Reproduce the lines of the listing exactly, beginning at the top, until the line with "sendOp 0x11 data" has been reproduced too.
=== Source material ===
/-! Requests of the engine. -/

theorem sendOp_full (data : Bytes) (s : State) (w : List WriteAns) (hs : s.session = .opened) (h0 : data ≠ [])
    (hl : data.length ≤ Config.maxFrame) (hw : s.writes = .full :: .full :: w) :
    sendOp 0x11 data s = .ok () (s.sent (frameEvents 0x11 data) w) := by
  have hn : data.length ≠ 0 := by simpa using h0
  rw [sendOp, if_neg (by simp [hs]), if_neg (by simp), if_neg (by omega), if_neg hn, txWrite_full _ s _ hw]
  simp only [Res.bind]
  rw [txWrite_full data _ w rfl]
  simp [frameEvents, h0]

theorem xferOp_delayed (x : XferBuf) (n : Nat) (ds : List (Nat × Byte)) (s : State) (w : List WriteAns)
    (r : List ReadAns) (hs : s.session = .opened) (h0 : n ≠ 0) (hl : n ≤ Config.maxFrame) (hb : n ≤ xferLen x)
    (hw : s.writes = .full :: .full :: w) (hr : s.reads = delayedReads ds ++ r) (hn : ds.length = n)
    (hj : ∀ d ∈ ds, PollsFit s.opts d.1) :
    xferOp 0x31 x n s =
      .ok (ds.map Prod.snd)
        { s.moved (wrote (byteHeader 0x31 n) :: wrote (xferBytes x n s.mem) :: delayedEvents ds) w r with
          mem := storedMem s.mem (xferDst x) 0 (ds.map Prod.snd) } := by
  subst hn
  rw [xferOp, if_neg (by simp [hs]), if_neg (by simp), if_neg (by omega), if_neg (by omega), if_neg h0,
    txWrite_full _ s _ hw]
  simp only [Res.bind]
  rw [txWrite_full _ _ w rfl]
  simp only
  rw [recvMany_delayed (xferDst x) ds 0 r _ (by simpa using hr) (by exact hj)]
  simp [State.linked]

theorem xferOp_full (x : XferBuf) (n : Nat) (bs : Bytes) (s : State) (w : List WriteAns) (r : List ReadAns)
    (hs : s.session = .opened) (h0 : n ≠ 0) (hl : n ≤ Config.maxFrame) (hb : n ≤ xferLen x)
    (hw : s.writes = .full :: .full :: w) (hr : s.reads = byteReads bs ++ r) (hn : bs.length = n) :
    xferOp 0x31 x n s =
      .ok bs { s.moved (wrote (byteHeader 0x31 n) :: wrote (xferBytes x n s.mem) :: readEvents bs) w r with
        mem := storedMem s.mem (xferDst x) 0 bs } := by
  have := xferOp_delayed x n (bs.map fun b => (0, b)) s w r hs h0 hl hb hw (by rw [(delayed_none bs).1, hr])
    (by simpa using hn) (by simpa using fun _ _ => PollsFit.zero s.opts)
  simpa [(delayed_none bs).2, Function.comp_def] using this

theorem setGpioOp_full (v : Byte) (s : State) (w : List WriteAns) (hs : s.session = .opened)
    (hc : csOrderOk v s = true) (hw : s.writes = .full :: w) :
    setGpioOp v Config.gpioDirMask s =
      .ok () { s.sent [gsetEvent v] w with gpioVal := some v, gpioDir := some Config.gpioDirMask } := by
  rw [setGpioOp, if_neg (by simp [hs]), if_neg (by simp), if_neg (by simp [hc]), txWrite_full _ s _ hw]
  rfl

/-- A transaction around a body whose end is known (R124). -/
theorem txn_full {α : Type} (body : State → Res α) (s u : State) (a : α) (w w' : List WriteAns)
    (hs : s.session = .opened) (hc : csOrderOk Config.gpioSelect s = true) (hw : s.writes = .full :: w)
    (hb : body { s.sent [gsetEvent Config.gpioSelect] w with
      gpioVal := some Config.gpioSelect, gpioDir := some Config.gpioDirMask } = .ok a u)
    (hu : u.session = .opened) (hw' : u.writes = .full :: w') :
    txn body s = .ok a { u.sent [gsetEvent Config.gpioDeselect] w' with
      gpioVal := some Config.gpioDeselect, gpioDir := some Config.gpioDirMask } := by
  rw [txn, if_neg (by simp [hs]), selectOp, setGpioOp_full _ s w hs hc hw]
  simp only [Res.bind]
  rw [hb]
  simp only
  rw [deselectOp, setGpioOp_full _ u w' hu (csOrderOk_deselect u) hw']

theorem bsendAll_full (bs : Bytes) (s : State) (w : List WriteAns) (hs : s.session = .opened) (h0 : bs ≠ [])
    (hl : bs.length ≤ Config.maxFrame) (hw : s.writes = .full :: .full :: w) :
    bsendAll bs s = .ok () (s.sent (frameEvents 0x11 bs) w) := by
  rw [bsendAll, bsendOp, if_neg (by simp [hs]), if_neg (by omega), List.take_length, sendOp_full bs s w hs h0 hl hw]

theorem bxferAll_full (bs rs : Bytes) (s : State) (w : List WriteAns) (r : List ReadAns) (hs : s.session = .opened)
    (h0 : bs ≠ []) (hl : bs.length ≤ Config.maxFrame) (hw : s.writes = .full :: .full :: w)
    (hr : s.reads = byteReads rs ++ r) (hn : rs.length = bs.length) :
    bxferAll bs s = .ok rs (s.moved (frameEvents 0x31 bs ++ readEvents rs) w r) := by
  rw [bxferAll, bxferOp, xferOp_full (.own bs) bs.length rs s w r hs (by simpa using h0) hl (le_refl _) hw hr hn]
  simp [xferBytes, frameEvents, h0, State.linked, xferDst, storedMem]

/-- A write-only transaction (R89). -/
theorem sendTxn_full (bs : Bytes) (s : State) (w : List WriteAns) (hs : s.session = .opened)
    (hc : csOrderOk Config.gpioSelect s = true) (h0 : bs ≠ []) (hl : bs.length ≤ Config.maxFrame)
    (hw : s.writes = List.replicate 4 .full ++ w) :
    txn (bsendAll bs) s = .ok () { s.sent (sendTxn bs) w with
      gpioVal := some Config.gpioDeselect, gpioDir := some Config.gpioDirMask } := by
  have hw4 : s.writes = .full :: .full :: .full :: .full :: w := by simpa [List.replicate_succ] using hw
  rw [txn_full (bsendAll bs) s _ () _ w hs hc hw4 (bsendAll_full bs _ (.full :: w) hs h0 hl rfl) hs rfl]
  simp [State.linked, sendTxn, txnEvents]

/-- The status transaction (R129). -/
theorem sStatus_full (b0 sr : Byte) (s : State) (w : List WriteAns) (r : List ReadAns) (hs : s.session = .opened)
    (hc : csOrderOk Config.gpioSelect s = true) (hw : s.writes = List.replicate 4 .full ++ w)
    (hr : s.reads = .byte b0 :: .byte sr :: r) :
    sStatus s = .ok sr { s.moved (statusTxn b0 sr) w r with
      gpioVal := some Config.gpioDeselect, gpioDir := some Config.gpioDirMask, status := some sr } := by
  have hw4 : s.writes = .full :: .full :: .full :: .full :: w := by simpa [List.replicate_succ] using hw
  rw [sStatus, txn_full (bxferAll [0x05, 0x00]) s _ [b0, sr] _ w hs hc hw4
    (bxferAll_full [0x05, 0x00] [b0, sr] _ (.full :: w) r hs (by simp) (by decide) rfl (by simpa [byteReads] using hr)
      rfl) hs rfl]
  simp [Res.bind, State.linked, statusTxn, txnEvents]

/-- `RDSR` (R129). -/
theorem rdsrOp_full (b0 sr : Byte) (s : State) (w : List WriteAns) (r : List ReadAns) (hs : s.session = .opened)
    (hc : csOrderOk Config.gpioSelect s = true) (hw : s.writes = List.replicate 4 .full ++ w)
    (hr : s.reads = .byte b0 :: .byte sr :: r) :
    rdsrOp s = .ok sr { s.moved (rdsrEvents b0 sr) w r with
      gpioVal := some Config.gpioDeselect, gpioDir := some Config.gpioDirMask, status := some sr
      reports := s.reports ++ pollReports s.opts.verbose [(b0, sr)] } := by
  rw [rdsrOp, sStatus_full b0 sr s w r hs hc hw hr]
  cases hv : s.opts.verbose <;>
    simp [Res.bind, reportStatus, State.report, State.log, State.linked, rdsrEvents, hv, pollReports]

/-! The drain. -/

/-- `DRAIN` of held bytes, which ends at the first read that gives none (R112). -/
theorem drainLoop_bytes (ds : Bytes) (fuel : Nat) (a : ReadAns) (r : List ReadAns) (s : State)
    (h : s.reads = byteReads ds ++ a :: r) (ha : ∀ b, a ≠ .byte b) (hf : ds.length < fuel) :
    drainLoop fuel s = .ok () { s.moved (readEvents ds ++ [.read a]) s.writes r with
      warnlog := s.warnlog ++ ds.map .unexpectedRx } := by
  induction ds generalizing fuel s with
  | nil =>
    obtain ⟨fuel, rfl⟩ : ∃ k, fuel = k + 1 := ⟨fuel - 1, by omega⟩
    rw [drainLoop, rxRead1_held s a r (by simpa [byteReads] using h)]
    cases a with
    | byte b => exact absurd rfl (ha b)
    | negative n => simp [readEvents, State.linked]
    | empty => simp [readEvents, State.linked]
  | cons d ds ih =>
    obtain ⟨fuel, rfl⟩ : ∃ k, fuel = k + 1 := ⟨fuel - 1, by omega⟩
    rw [drainLoop, rxRead1_held s (.byte d) (byteReads ds ++ a :: r) (by simpa [byteReads] using h)]
    simp only
    rw [ih fuel _ rfl (by simpa using hf)]
    simp [State.warn, State.linked, readEvents]

/-- `DRAIN` that meets only bytes runs out of fuel: the hang of R175. -/
theorem drainLoop_hung (ds : Bytes) (r : List ReadAns) (s : State) (h : s.reads = byteReads ds ++ r) :
    drainLoop ds.length s = .hung := by
  induction ds generalizing s with
  | nil => rfl
  | cons d ds ih =>
    rw [List.length_cons, drainLoop, rxRead1_held s (.byte d) (byteReads ds ++ r) (by simpa [byteReads] using h)]
    exact ih _ rfl

/-! The busy wait. -/

/-- What fits is within the turns followed, and its last poll but one does not reach the bound (R137). -/
theorem BusyFit.spec {o : Options} {n : Nat} (h : BusyFit o n) (hn : 0 < n) :
    n ≤ turns o.busyBound o.fuel ∧ boundReached o.busyBound (0 + (n - 1)) = false := by
  unfold BusyFit at h
  cases hb : o.busyBound with
  | none => rw [hb] at h; exact ⟨h, rfl⟩
  | some b =>
    rw [hb] at h
    simp only [turns, boundReached, decide_eq_false_iff_not, Nat.succ_eq_add_one] at h ⊢
    omega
===
** Finished task **
/-! Requests of the engine. -/

theorem sendOp_full (data : Bytes) (s : State) (w : List WriteAns) (hs : s.session = .opened) (h0 : data ≠ [])
    (hl : data.length ≤ Config.maxFrame) (hw : s.writes = .full :: .full :: w) :
    sendOp 0x11 data s = .ok () (s.sent (frameEvents 0x11 data) w) := by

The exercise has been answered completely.